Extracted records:
>>
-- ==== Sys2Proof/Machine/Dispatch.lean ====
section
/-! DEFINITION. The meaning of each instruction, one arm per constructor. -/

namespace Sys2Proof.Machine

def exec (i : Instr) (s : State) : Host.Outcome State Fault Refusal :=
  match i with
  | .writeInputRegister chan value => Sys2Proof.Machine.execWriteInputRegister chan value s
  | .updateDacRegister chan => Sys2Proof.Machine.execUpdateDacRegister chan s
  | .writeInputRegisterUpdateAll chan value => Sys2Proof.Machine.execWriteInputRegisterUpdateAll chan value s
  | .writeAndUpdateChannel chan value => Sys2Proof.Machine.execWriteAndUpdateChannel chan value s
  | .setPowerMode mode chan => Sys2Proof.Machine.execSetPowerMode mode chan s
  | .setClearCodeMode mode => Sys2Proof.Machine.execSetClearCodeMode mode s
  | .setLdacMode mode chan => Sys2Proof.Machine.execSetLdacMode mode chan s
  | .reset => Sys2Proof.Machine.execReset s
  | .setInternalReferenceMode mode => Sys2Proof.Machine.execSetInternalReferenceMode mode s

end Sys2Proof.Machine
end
<<
# Directions for this task
Beginning with the line above that contains "per constructor. -/", copy each line exactly up to and including the line that contains "Sys2Proof.Machine.execWriteInputRegister chan value s", and go no further.

# Worked solution
/-! DEFINITION. The meaning of each instruction, one arm per constructor. -/

namespace Sys2Proof.Machine

def exec (i : Instr) (s : State) : Host.Outcome State Fault Refusal :=
  match i with
  | .writeInputRegister chan value => Sys2Proof.Machine.execWriteInputRegister chan value s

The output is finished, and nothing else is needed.